Он глубоко вздохнул, встал на колени и прошептал:
— Говори же…
— Я уже сказала как-то, что не хочу смешивать свою любовь с ощущением твоей любви, которое льстит моему самолюбию. Ты ведь знаешь, что я всегда ощущала общность между нами, всегда нуждалась в тебе, хотела найти у тебя утешение и защиту — но мы сами сделали это невозможным. Вчера вечером ты многому научил меня, я поняла, что мое тело тоскует по твоему телу, что я хочу, чтобы ты обнимал меня, целовал. Теперь я с уверенностью могу сказать об этом — на пороге небытия и перед лицом препятствий, разделяющих нас. Я чувствую к тебе нежность, я скорблю и прихожу в отчаяние, когда ты страдаешь. Но все это можно испытывать и не любя человека…
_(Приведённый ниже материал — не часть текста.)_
theorem Dev.tok_wf {d : Dev} (a1 : Nat) (a2 : BitVec 5) (a3 : BitVec 5) (a4 : Dev → Nat → Nat) (h : d.wf) : (Dev.tok d a1 a2 a3 a4).wf := by
  unfold Dev.tok
  repeat' with_reducible first
    | assumption
    | (apply Dev.wf_ite <;> intro _)
    | apply Dev.block_wf
    | apply Dev.faultBack_wf
    | apply Dev.issueT_wf
    | apply Dev.portLaunch_wf
    | apply foldl_wf
    | intro _

theorem Dev.tokenAtResult_wf {d : Dev} (a1 : Nat) (h : d.wf) : (Dev.tokenAtResult d a1).wf := by
  unfold Dev.tokenAtResult
  repeat' with_reducible first
    | assumption
    | (apply Dev.wf_ite <;> intro _)
    | apply Dev.bump_wf
    | apply Dev.put_wf
    | apply Dev.setFlags_wf
    | apply foldl_wf
    | intro _
    | refine Dev.wf_snd (by assumption) ?_
    | split
    | apply Dev.wf_mk

theorem Dev.timStart_wf {d : Dev} (a1 : Nat) (a2 : Bool) (a3 : Bool) (h : d.wf) : (Dev.timStart d a1 a2 a3).wf := by
  unfold Dev.timStart
  repeat' with_reducible first
    | assumption
    | apply Dev.flag_wf
    | apply Dev.put_wf

theorem Dev.timEval_wf {d : Dev} (a1 : Nat) (a2 : Bool) (h : d.wf) : (Dev.timEval d a1 a2).wf := by
  unfold Dev.timEval
  repeat' with_reducible first
    | assumption
    | (apply Dev.wf_ite <;> intro _)
    | apply Dev.flag_wf
    | apply Dev.put_wf
    | apply Dev.timStart_wf
    | apply foldl_wf
    | intro _
    | refine Dev.wf_snd (by assumption) ?_
    | split

theorem Dev.reqStart_wf {d : Dev} (a1 : Nat) (h : d.wf) : (Dev.reqStart d a1).wf := by
  unfold Dev.reqStart
  repeat' with_reducible first
    | assumption
    | (apply Dev.wf_ite <;> intro _)
    | apply Dev.start_wf

theorem Dev.reqKill_wf {d : Dev} (a1 : Nat) (h : d.wf) : (Dev.reqKill d a1).wf := by
  unfold Dev.reqKill
  repeat' with_reducible first
    | assumption
    | (apply Dev.wf_ite <;> intro _)
    | apply Dev.kill_wf
    | apply Dev.put_wf

/-! Machine/AddrMap.lean. -/

theorem Dev.accErr_wf {d : Dev} (a1 : Nat) (a2 : Nat) (h : d.wf) : (Dev.accErr d a1 a2).wf := by
  unfold Dev.accErr
  repeat' with_reducible first
    | assumption
    | (apply Dev.wf_ite <;> intro _)
    | apply Dev.bumpSat_wf
    | apply Dev.put_wf
    | apply Dev.report_wf

theorem Dev.memWrite_wf {d : Dev} (a1 : Nat) (a2 : Nat) (a3 : Nat) (h : d.wf) : (Dev.memWrite d a1 a2 a3).wf := by
  unfold Dev.memWrite
  repeat' with_reducible first
    | assumption
    | (apply Dev.wf_ite <;> intro _)
    | apply Dev.mirrorWrite_wf
    | apply Dev.setByte_wf
    | apply Dev.wr_wf
    | apply forN_wf
    | apply foldl_wf
    | intro _
    | refine Dev.wf_snd (by assumption) ?_
    | split

/-! Machine/Xspi.lean. -/

theorem Dev.xspiRefuse_wf {d : Dev} (a1 : Nat) (h : d.wf) : (Dev.xspiRefuse d a1).wf := by
  unfold Dev.xspiRefuse
  repeat' with_reducible first
    | assumption
    | apply Dev.put_wf

theorem Dev.xspiBusErr_wf {d : Dev} (a1 : Nat) (h : d.wf) : (Dev.xspiBusErr d a1).wf := by
  unfold Dev.xspiBusErr
  repeat' with_reducible first
    | assumption
    | apply Dev.accErr_wf
    | apply Dev.fresh_wf
    | apply Dev.put_wf

theorem Dev.flashRead_wf {d : Dev} (a1 : Nat) (h : d.wf) : (Dev.flashRead d a1).2.wf := by
  unfold Dev.flashRead
  repeat' with_reducible first
    | assumption
    | (apply Dev.wf_ite_snd <;> intro _)
    | apply Dev.fresh_wf

theorem Dev.setFlash_wf {d : Dev} (a1 : Nat) (a2 : Nat) (h : d.wf) : (Dev.setFlash d a1 a2).wf :=
  ⟨h.1, h.2.1, flashWf_set _ _ h.2.2.1, h.2.2.2⟩

theorem Dev.programByte_wf {d : Dev} (a1 : Nat) (a2 : Nat) (h : d.wf) : (Dev.programByte d a1 a2).wf := by
  unfold Dev.programByte
  repeat' with_reducible first
    | assumption
    | (apply Dev.wf_ite <;> intro _)
    | apply Dev.fresh_wf
    | apply Dev.setFlash_wf

theorem Dev.xspiRead_wf {d : Dev} (a1 : Nat) (h : d.wf) : (Dev.xspiRead d a1).wf := by
  unfold Dev.xspiRead
  repeat' with_reducible first
    | assumption
    | (apply Dev.wf_ite <;> intro _)
    | apply Dev.flashRead_wf
    | apply Dev.memWrite_wf
    | apply Dev.put_wf
    | apply Dev.xspiBusErr_wf
    | apply forN_wf
    | apply foldl_wf
    | intro _
    | refine Dev.wf_snd (by assumption) ?_
    | split
    | apply Dev.wf_mk

theorem Dev.bufByte_wf {d : Dev} (a1 : Nat) (h : d.wf) : (Dev.bufByte d a1).2.wf := by
  unfold Dev.bufByte
  repeat' with_reducible first
    | assumption
    | (apply Dev.wf_ite_snd <;> intro _)
    | apply Dev.fresh_wf

theorem Dev.xspiProgram_wf {d : Dev} (a1 : Nat) (h : d.wf) : (Dev.xspiProgram d a1).wf := by
  unfold Dev.xspiProgram
  repeat' with_reducible first
    | assumption
    | (apply Dev.wf_ite <;> intro _)
    | apply Dev.bufByte_wf
    | apply Dev.programByte_wf
    | apply Dev.put_wf
    | apply Dev.xspiBusErr_wf
    | apply Dev.xspiRefuse_wf
    | apply forN_wf
    | apply foldl_wf
    | intro _
    | refine Dev.wf_snd (by assumption) ?_
    | split

theorem Dev.xspiErase_wf {d : Dev} (a1 : Nat) (h : d.wf) : (Dev.xspiErase d a1).wf := by
  unfold Dev.xspiErase
  dsimp only
  split
  · exact Dev.xspiRefuse_wf _ h
  · exact Dev.put_wf _ _ _ ⟨h.1, h.2.1, flashWf_filter _ h.2.2.1, h.2.2.2⟩

theorem Dev.xspiGo_wf {d : Dev} (a1 : Nat) (a2 : Nat) (h : d.wf) : (Dev.xspiGo d a1 a2).wf := by
  unfold Dev.xspiGo
  repeat' with_reducible first
    | assumption
    | (apply Dev.wf_ite <;> intro _)
    | apply Dev.put_wf
    | apply Dev.xspiErase_wf
    | apply Dev.xspiProgram_wf
    | apply Dev.xspiRead_wf
    | apply Dev.xspiRefuse_wf

theorem Dev.xspiDone_wf {d : Dev} (h : d.wf) : (Dev.xspiDone d).wf := by
  unfold Dev.xspiDone
  repeat' with_reducible first
    | assumption
    | (apply Dev.wf_ite <;> intro _)
    | apply Dev.put_wf

/-! Machine/RegAccess.lean. -/

theorem Dev.writeField_wf {d : Dev} (a1 : F) (a2 : Nat) (a3 : Nat) (h : d.wf) : (Dev.writeField d a1 a2 a3).wf := by
  unfold Dev.writeField
  repeat' with_reducible first
    | assumption
    | (apply Dev.wf_ite <;> intro _)
    | apply Dev.put_wf
    | apply Dev.shadowPut_wf
    | apply foldl_wf
    | intro _
    | refine Dev.wf_snd (by assumption) ?_
    | split

theorem Dev.writeFields_wf {d : Dev} (a1 : List F) (a2 : Nat) (a3 : Nat) (h : d.wf) : (Dev.writeFields d a1 a2 a3).wf := by
  unfold Dev.writeFields
  repeat' with_reducible first
    | assumption
    | apply Dev.writeField_wf
    | apply foldl_wf
    | intro _

theorem Dev.writeTaskCtl_wf {d : Dev} (a1 : Nat) (a2 : Nat) (h : d.wf) : (Dev.writeTaskCtl d a1 a2).wf := by
  unfold Dev.writeTaskCtl
  repeat' with_reducible first
    | assumption
    | (apply Dev.wf_ite <;> intro _)
    | apply Dev.reqKill_wf
    | apply Dev.reqStart_wf
    | apply Dev.writeFields_wf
— Да, это так, — серьезно ответил он.
— Потому что любовь — это нечто не поддающееся определению. Но именно этот таинственный дар и начинает пробуждаться во мне. Меня всю просто распирает от счастья! Я теряю голову, когда смотрю на тебя. Я готова забыть родной дом, отца и мать, опасность, подстерегающую нас повсюду, голод, болезнь и холод! Это и есть любовь, не так ли?
— Ты права, это трудно определить. Но если ты все это чувствуешь по отношению ко мне, то, я думаю, ты на верном пути. Я был бы благодарен уже за половину этого. Виллему, я так счастлив, что у меня комок стоит в горле…
Еж обнюхал все углы, и они слышали, как он протиснулся между досками и вышел наружу. Виллему вернулась к их собственной проблеме.